We are now at a new chapter in Andrea's life. This chapter is going to be hard for us. In August, she will move into the dorm for serval months and only come home on weekends (hopefully). I am sure the weekends she comes home will be when Alabama football team is playing away. That's okay....as long as she calls and does come home some. I want Andrea to enjoy her college years, make new friends and study, be all that God wants her to be.
I think I got side tracked. LOL I think I was talking about how I was feeling. I have tears in my eyes .... Andrea is her Daddy's girl but, she is my world! I am so proud of the beautiful young lady that she has become. Laughing now. She just called and she left her directions to the Ferguson Center on her bed.. you can hear panic in her voice. I read them to her and she is now parked and whispered into the phone "MOM ...Alabama's gymanastics coach is walking beside me...I gotta go". I could hear excitment and joy in her voice .
God has a plan... today Andrea is showing independance, bravery, and courage.
I am relieved that she made it safe and found the place. Excited for her and thrilled that she called me and the way she said MOM just melted my heart all over again.

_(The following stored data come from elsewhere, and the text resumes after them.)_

/-- This node's vote for a tide that activates a plan, or the empty plan (R79, R426). -/
def State.vote (s : State) (plan : Nat) : Bool :=
  let low := s.power.node == .rest || s.power.node == .deep || s.power.entering
  if s.power.warm then false
  else if s.planState = 4 then s.procs.sequencer.restart.isNone
  else match s.plans.loaded with
    | none => false
    | some p =>
      p.id == plan && s.planState == 3 && s.procs.sequencer.restart.isNone && s.unitsReady p &&
      !(low && !p.tables.isEmpty) && (s.feeds.streams.all fun x => x.2.lag == 0) && (p.deniedStream s.regionsApplied).isNone

/-- PREPARE arrives: the lead's frame is the target, and the node answers with its vote. -/
def takePrepare (f plan : Nat) (s : State) : State :=
  let s := if s.planArmed then (s.setOb 0x2200 7 f).setPlans { s.plans with decision := none } else s
  let v := if s.planArmed && s.vote plan then 1 else 2
  sendControl 7 s.hl.set.lead (leBytes 8 f ++ leBytes 1 v ++ zeroBytes 7) s

/-- A vote arrives at the lead node. -/
def takeVote (node : Nat) (ready : Bool) (f : Nat) (s : State) : State :=
  if s.isLead && s.plans.prepared && s.armedTide = f then
    s.setPlans { s.plans with votes := s.plans.votes.filter (fun v => v.1 != node) ++ [(node, ready)] }
  else s

/-- DEFER: armed for the next tide, or, after 16 deferrals in a row, no longer armed (R78, R79). -/
def deferTide (s : State) : State :=
  let n := s.ob 0x2200 8 + 1
  let f := s.tideFrom (s.armedTide + 1)
  let s := s.setOb 0x2200 8 n
  if 16 ≤ n then
    let s := unarm s
    raiseNode Ev.armFailed n s
  else (s.setOb 0x2200 7 f).setPlans { s.plans with prepared := false, votes := [], decision := none }

/-- COMMIT. -/
def commitTide (s : State) : State := s.setPlans { s.plans with decision := some true }

/-- A tide is armed that has not switched: until its old state is retired the plan state goes on reading ARMED (R78). -/
def State.tideAhead (s : State) : Bool := s.planArmed && s.plans.retiring.isNone

/-- The lead prepares an armed tide, 8 frames before it. -/
def prepareTide (s : State) : State :=
  if !(s.isLead && s.tideAhead && !s.plans.prepared && s.plans.decision.isNone && s.before s.armedTide 8) then s
  else
    let f := s.armedTide
    let id := if s.planState = 4 then 0 else (s.plans.loaded.map (·.id)).getD 0
    let s := s.setPlans { s.plans with prepared := true, votes := [(s.me, s.vote id)] }
    flood 6 (leBytes 8 f ++ leBytes 8 id) s

/-- Every reachable node has voted READY. -/
def State.allReady (s : State) : Bool :=
  (s.me :: s.others).all fun n => s.plans.votes.any fun v => v.1 == n && v.2

/-- The commit point, at the lead node. -/
def commitPoint (s : State) : State :=
  if !(s.isLead && s.tideAhead && s.plans.prepared && s.plans.decision.isNone && s.before s.armedTide 4) then s
  else
    let body := leBytes 8 s.armedTide
    if s.allReady then commitTide (flood 8 body s)
    else deferTide (raiseNode Ev.tideDeferred 0 (flood 9 body s))

/-- A node that has no decision one frame before the tide keeps its active plan, isolated (R78); its arming ends. -/
def decisionMissing (s : State) : State :=
  if s.tideAhead && s.plans.decision.isNone && s.before s.armedTide 1 then
    let s := raiseNode Ev.tideIsolated 0 (unarm s)
    s.setPlans { s.plans with isolated := true }
  else s

/-- TIDE_PREPARE_POINT. -/
def execTidePreparePoint (s : State) : Res := .next (prepareTide s)
/-- COMMIT_POINT. -/
def execCommitPoint (s : State) : Res := .next (commitPoint s)
/-- TIDE_DECISION_MISSING. -/
def execTideDecisionMissing (s : State) : Res := .next (decisionMissing s)

/-- PREPARE. -/
def execPrepare (h : Nat) (hdr : Hdr) (frame plan : Nat) (s : State) : Res :=
  if portOk h then .next (takeParcel h hdr (leBytes 8 frame ++ leBytes 8 plan) (takePrepare (frame % 2 ^ 64) (plan % 2 ^ 64)) s)
  else .fault .absentUnit
/-- VOTE. -/
def execVote (h : Nat) (hdr : Hdr) (frame vote : Nat) (s : State) : Res :=
  if portOk h then .next (takeParcel h hdr (leBytes 8 frame ++ leBytes 1 vote ++ zeroBytes 7)
    (takeVote hdr.origin (vote % 256 == 1) (frame % 2 ^ 64)) s)
  else .fault .absentUnit
/-- COMMIT. -/
def execCommitTide (h : Nat) (hdr : Hdr) (frame : Nat) (s : State) : Res :=
  if portOk h then .next (takeParcel h hdr (leBytes 8 frame) (fun s => if s.planArmed && s.armedTide = frame % 2 ^ 64 then commitTide s
    else s) s)
  else .fault .absentUnit
/-- DEFER. -/
def execDeferTide (h : Nat) (hdr : Hdr) (frame : Nat) (s : State) : Res :=
  if portOk h then .next (takeParcel h hdr (leBytes 8 frame) (fun s => if s.planArmed && s.armedTide = frame % 2 ^ 64 then deferTide s
    else s) s)
  else .fault .absentUnit

/-! ### The switch (R76, R78, R86, R115, R116) -/

/-- What a switching tide leaves of a stream of the old plan: lines already issued, and the SIGNALs behind them. -/
def Stream.retire (t : Stream) : Stream :=
  { t with runs := [], waiting := none, watched := none, masks := [], lag := 0, collected := []
           signals := t.signals.filter fun g => decide (g.after ≤ t.issued), drain := t.drain.filter fun d => d.ask.isSome }

/-- A stream of a new plan at its start (R101, R102, R115, R116). -/
def startStream (n : Nat) (d : StreamDesc) (s : State) : Stream :=
  let old := s.oldStream? n
  let base := match old with | some o => o.issued | none => 0
  let ring := match old with | some o => if d.inherit && !o.desc.drain then some (o.ring, o.credits) else none | none => none
  { desc := d, cur := .start d, runs := [], pos := 0, sigma := 0, lag := 0, first := base, issued := base, landed := base
    decoded := base, credits := if d.drain then d.allot else match ring with | some r => r.2 | none => ringSize d
    ring := match ring with | some r => r.1 | none => 0
    fed := if ring.isSome then (match old with | some o => o.fed | none => 0) else 0
    waiting := none, watched := none, masks := [], signals := [], feed := [], drain := [], collected := [], drained := 0
    fences := [], lastIssue := s.now, fenced := false }

/-- What is still to come of an older stream of the same number and port comes before what is to come of a retired one. (DESIGN CHOICE,
log 46) -/
def Stream.behind (t : Stream) (older : Option Stream) : Stream :=
  match older with
  | some o =>
    if o.pending && o.desc.port == t.desc.port && o.desc.drain == t.desc.drain then
      { t with landed := o.landed, signals := o.signals ++ t.signals, fences := o.fences ++ t.fences, feed := o.feed ++ t.feed
               drain := o.drain ++ t.drain }
    else t
  | none => t

/-- Every stream of the running plan becomes an old one. -/
def retireStreams (s : State) : State :=
  let s := forEach s.feeds.streams (fun p s => dropEscapes p.2 s) s
  let kept := s.feeds.old.filter fun p => p.2.pending && (s.stream? p.1).isNone
  let gone := s.feeds.streams.map fun p => (p.1, p.2.retire.behind (s.oldStream? p.1))
  let s := s.setFeeds { s.feeds with old := kept ++ gone, streams := [] }
  let s := { s with cache := { s.cache with watches := s.cache.watches.filter fun w => decide (4096 ≤ w.2) } }
  abandonReads (fun w => match w with | .mask _ _ => true | _ => false) s

/-- The engines carry the streams of a plan; a drain stream grants its credits (R102). Streams of a fenced context do not start. -/
def startStreams (p : Plan) (s : State) : State :=
  let go := p.streams.filter fun x => !s.fenced x.2.2.context && decide (s.ob (engineIdx (engineOf x.1)) 1 < 2)
  let s := s.setFeeds { s.feeds with streams := go.map fun x => (x.1, startStream x.1 x.2.2 s) }
  forEach go (fun x s => if x.2.2.drain then s.send (.credit x.2.2.port x.1 x.2.2.allot) else s) s

/-- Engine states follow what the engines carry: 0 empty, 1 running; a faulted or shadow engine keeps its state (R123). -/
def setEngines (s : State) : State :=
  forEach (List.range (16 * s.cfg.nstacks)) (fun e s =>
    if 2 ≤ s.ob (engineIdx e) 1 then s
    else s.setOb (engineIdx e) 1 (b2n (s.feeds.streams.any fun p => engineOf p.1 == e))) s

/-- Regulator entries of a plan come into force; their windows begin at the tide (R225). -/
def setBudgets (bs : List Budget) (s : State) : State :=
  forEach (List.range 64) (fun r s =>
    let b := bs.getD r ⟨0, 0, 0, 0, 0⟩
    let i := regIdx r
    stopWindow r ((((s.setOb i 1 b.budget).setOb i 2 b.window).setOb i 3 (b.flags % 2)).setOb i 4 b.burst)) s

/-- Fences that software asked to clear go at a switching tide, for contexts the new plan marks in_use (R86); the slots of contexts
still fenced run as yield. -/
def clearFences (p : Option Plan) (s : State) : State :=
  let keep (x : Nat) : Bool := !(s.plans.clears.testBit x && match p with | some p => p.inUse x | none => false)
  let m := (List.range 64).foldl (fun m x => if s.fenced x && keep x then m + 2 ^ x else m) 0
  (s.setPlans { s.plans with clears := 0, yielded := m }).setOb 0x2203 1 m

/-- The switch at tide frame f: everything of R76 goes from shadow to active together. -/
def switchPlan (f : Nat) (s : State) : State :=
  let stop := s.plans.stopping
  let p := if stop then none else s.plans.loaded
  let s := clearFences p (retireStreams s)
  let s := joinEngines f s
  let s := s.setPlans { s.plans with
    active := p, loaded := if stop then s.plans.loaded else none, activeFrom := f, broken := []
    gates := (match p with | some p => p.gates | none => []), formats := (match p.bind (·.formats) with | some l => l | none => s.plans.formats)
    retiring := some (f, (p.map (·.id)).getD 0), prepared := false, votes := [], decision := none }
  let s := match p with | some p => startStreams p s | none => s
  let s := setEngines s
  let s := match p.bind (·.regulators) with | some bs => setBudgets bs s | none => s
  let s := (s.setOb 0x2204 3 (b2n ((p.map (·.continuity)).getD false))).setOb 0x2202 5 0
  forEach (List.range s.channels) (fun c s => s.modChan c fun x => { x with preabDue := true }) s

/-- One frame after a switching tide the old plan's state goes, but for what LANDED and drains still owe (R78, R115). -/
def retireSwitch (s : State) : State :=
  match s.plans.retiring with
  | some (f, id) =>
    if s.before (f + 1) 0 then
      let s := sweepOld (s.setPlans { s.plans with retiring := none, stopping := false })
      let s := ((setPlanState (if s.planState = 4 then (if s.plans.loaded.isSome then 2 else 0) else if s.planState = 3 then 0 else s.planState) s).setOb
        0x2200 5 id).setOb 0x2200 7 0
      raiseNode Ev.tideSwitch id (if s.plans.loaded.isNone then s.setOb 0x2201 6 0 else s)
    else s
  | none => s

Okay, Moms .....give me some tips on how to keep it together when she calls and how to deal with her moving into the next phase of her life.

5 comments:

Anonymous said...

I have no idea what to say-since I am just at the preschool stage-except that I am on my knees praying for all three of you.

Blessings,
Melissa Windham

Tricia said...

Oh Darlene
I also do not know what to say, I do not want to think about the day that both of mine leave at the same time!!

Just keep your eyes on God and ask Him what He would have you to do in this new season you are entering! I am certain He will answer you!

Praying for you!

Krista said...

Andrea is in God's hands! He can make much of her and I can't wait to see how the future unfolds for her. Hang in there mama! and...Roll Tide Roll.

Michelle C. said...

You know- before kids I would have said- GET OVER IT- they have to move on with life. WHOA- how having kids have changed my perspective. Now- I don't know what to tell you. Just that I hope to savor the next 15-17 years of their lives and pray that God give me the courage and strength I need when that day comes to drive them to school.

Deborah said...

Well as mother of a daughter in her 3rd year of college, I've got some experience with this one. Hop over to my blog and read some of my past posts about the first time my baby moved out.

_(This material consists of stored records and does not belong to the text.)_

-- ==== Sys2Proof/Machine/Slot.lean ====
section
/-!
DEFINITION. A slot of a channel (R27, R186–R201): planned commands, reserves, urgent refresh, the open path and the Gleaner.
-/
namespace Sys2Proof.Machine

/-! ### Whether a channel issues commands -/

/-- The channel clock runs at its full rate and is stable (R205, R401, R402): the sheaf's PLL at divider 1. -/
def State.clockFull (s : State) (c : Nat) : Bool := s.ob 0xB010 (sheafOf c + 1) == 0x102

/-- The channel's domain has a clock: its sheaf PLL or FO (R431). -/
def State.clockRuns (s : State) (c : Nat) : Bool :=
  let w := s.ob 0xB010 (sheafOf c + 1)
  w % 256 == 1 || w % 256 == 2

/-- A channel's controller issues commands: it is trained and out of self-refresh, its clock runs, and its stack is not halted
(R206, R209, R212, R402). -/
def State.slotRuns (s : State) (c : Nat) : Bool :=
  let st := s.chanState c
  (st == 0 || st == 3 || st == 4 || st == 5) && s.ob (chanIdx c) 0x40 == 3 && s.clockFull c && (s.dch c).selfRef.isNone &&
  (s.chan c).entry.isNone && !s.halted (stackOf c) && !s.heat.tripped

/-- A channel's training. -/
def State.tr (s : State) (c : Nat) : Train := look .reset c s.train
def State.modTr (s : State) (c : Nat) (f : Train → Train) : State := { s with train := put .reset c (f (s.tr c)) s.train }

/-- The value of the steering register (R513): the group the spare carries, bit 5 for a failed group. -/
def steerValue (group : Option Nat) (permanent : Bool) : Nat :=
  match group with | some g => g + b2n permanent * 32 | none => 31

/-- The permanent assignment of the spare group (R311). -/
def State.spareGroup (s : State) (c : Nat) : Option Nat :=
  let g := s.ob (chanIdx c) 0x42
  if g = 0xFF then none else some g

/-- A Steward that restarts makes no decision (R26). -/
def State.stewardUp (s : State) : Bool := s.procs.steward.running && s.procs.steward.restart.isNone

/-! ### Ages and holds (R193, R195) -/

/-- The writes of its line that a read waits for. -/
def Chan.holders (x : Chan) (e : RdEntry) : List WrEntry := (x.writesTo e.addr).filter fun w => decide (w.order < e.order)

/-- A read waits behind the writes of its line; the reads of a row move do not, since every such write is applied to the move buffer
(R193, R259). -/
def Chan.heldRead (x : Chan) (e : RdEntry) : Bool := (match e.who with | .move _ => false | _ => true) && !(x.holders e).isEmpty

/-- Reads that have waited 1,024 slots become aged; held reads are counted once. -/
def ageReads (c slot : Nat) (s : State) : State :=
  let x := s.chan c
  let old := x.rq.filter fun e => !e.aged && decide (e.placed + 1024 ≤ slot)
  let s := forEach old (fun _ s => raise Ev.readAged c 0 (s.bump (chanIdx c) 0x1B)) s
  let newHeld := x.rq.filter fun e => x.heldRead e && !e.heldCounted
  let s := forEach newHeld (fun e s => countIf (chanBank c) 12 1 (s.readCause c e) s) (s.bumpBy (chanIdx c) 0x10 newHeld.length)
  s.modChan c fun x => { x with rq := x.rq.map fun e =>
    let h := x.heldRead e
    { e with aged := e.aged || decide (e.placed + 1024 ≤ slot), heldCounted := e.heldCounted || h
             heldSince := if h then some (e.heldSince.getD slot) else none } }

/-- The mode of the queues at a column position (R194). An idle drain ends as the table of R194 says and not as its listing does.
(DEDUCED, log 37) -/
def nextMode (c slot : Nat) (s : State) : State :=
  let x := s.chan c
  let held := x.rq.filter fun e => e.heldSince.isSome
  let waited := held.any fun e => match e.heldSince with | some t => decide (t + 64 ≤ slot) | none => false
  let unheld := x.rq.length - held.length
  let n := x.wq.length
  let mode : QMode :=
    if 72 ≤ n then .flood
    else if x.mode = .flood && 24 < n then .flood
    else if waited || (!x.rq.isEmpty && unheld = 0) then .holdDrain
    else if x.mode = .holdDrain && !held.isEmpty then .holdDrain
    else if unheld = 0 && (8 ≤ n || (x.mode = .idleDrain && 0 < n) || (x.draining.isSome && 0 < n)) then .idleDrain
    else .read
  let s := s.modChan c fun x => { x with mode := mode }
  if mode = x.mode then s
  else match mode with
    | .flood => s.bump (chanIdx c) 0x0D
    | .idleDrain => s.bump (chanIdx c) 0x0E
    | .holdDrain => s.bump (chanIdx c) 0x0F
    | .read => s

/-! ### Candidates of the open path -/

/-- What the open path can issue: a read of a queue, the fill of a partial write, the re-read of a record, or a write, of the
urgent store or of the queue. -/
inductive Pick where
  | read (e : RdEntry)
  | fill (w : WrEntry)
  | reread (r : Rec)
  | write (urgent : Bool) (w : WrEntry)
  deriving DecidableEq, Repr

def Pick.loc : Pick → Loc
  | .read e => e.loc | .fill w => w.loc | .reread r => r.loc | .write _ w => w.loc
def Pick.order : Pick → Nat
  | .read e => e.order | .fill w => w.order | .reread r => r.order | .write _ w => w.order
def Pick.isWrite : Pick → Bool
  | .write _ _ => true | _ => false

/-- No write of the same line was placed before an entry and waits. -/
def Chan.firstOfLine (x : Chan) (w : WrEntry) : Bool := (x.writesTo w.addr).all fun v => decide (w.order ≤ v.order)

/-- The re-reads to issue, which go first of all (R249). -/
def Chan.rereads (x : Chan) : List Pick := (x.recs.filter fun r => r.step == .reread && !r.issued).map .reread

/-- A place lies in the row a move holds: its reads are served from the move buffer and its writes are applied to it (R259). -/
def Chan.moving (x : Chan) (l : Loc) : Bool :=
  match x.move with | some m => m.layer == l.layer && m.bank == l.bank && m.row == l.row | none => false

/-- A write of a row move itself. -/
def isMove : Writer → Bool
  | .move _ => true | _ => false

/-- The urgent writes, in placement order (R250). -/
def Chan.urgents (x : Chan) : List Pick :=
  match x.urgent.filter fun w => x.firstOfLine w && (isMove w.who || !x.moving w.loc) with | w :: _ => [.write true w] | [] => []

/-- The partial writes whose fill is to be made, oldest first (R192): behind the earlier writes of their line and behind a recovery of
it. -/
def Chan.unfilled (x : Chan) : List WrEntry :=
  x.wq.filter fun w => w.partial_ && !w.fillIssued && x.firstOfLine w && !(x.recs.any fun r => r.addr == w.addr)

/-- The fills to issue. -/
def Chan.fills (x : Chan) : List Pick := (x.unfilled.filter fun w => !x.moving w.loc).map .fill

/-- The reads that may issue, the reads of a row move among them. -/
def Chan.freeReads (x : Chan) : List RdEntry :=
  x.rq.filter fun e => !x.heldRead e && (!x.moving e.loc || match e.who with | .move _ => true | _ => false)

/-- The writes that may issue; a partial write waits for its fill. -/
def Chan.freeWrites (x : Chan) : List WrEntry := x.wq.filter fun w => !w.partial_ && x.firstOfLine w && !x.moving w.loc

/-- A read that goes before all others but the re-reads: panic or aged. -/
def State.pressing (s : State) (e : RdEntry) : Bool :=
  e.aged || match e.port with | some p => decide (2 ≤ s.panicIn p) | none => false

/-- Whether a read goes before another (R195). `quad` is the current quad, or none when its run has ended. -/
def State.readBefore (s : State) (x : Chan) (quad : Option Nat) (a b : RdEntry) : Bool :=
  let key (e : RdEntry) : List Nat :=
    if s.pressing e then [0, e.order, 0, 0, 0]
    else [1, if quad == some (quadOf e.loc.layer) then 0 else 1, 7 - e.rank,
      if x.time.row (bankIx e.loc.layer e.loc.bank) == some e.loc.row then 0 else 1, e.order]
  decide (key a ≤ key b)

Advice...Remember that she is in God's hands, give her to God and leave her there. Try not to worry and fret because it only causes you to have sleepless nights (and she's having the time of her life!). Keep the cell phone next to the bed for those late night calls or texts. You can text her late at night..because you know she's still up. Know her routine and always be available. I've learned to text from my email at work. It's great to get little messages from her during her breaks. Pray...Pray...Pray (you get the picture). Love her, let her go, and leave the light on so she can come back (mine's going home tonight).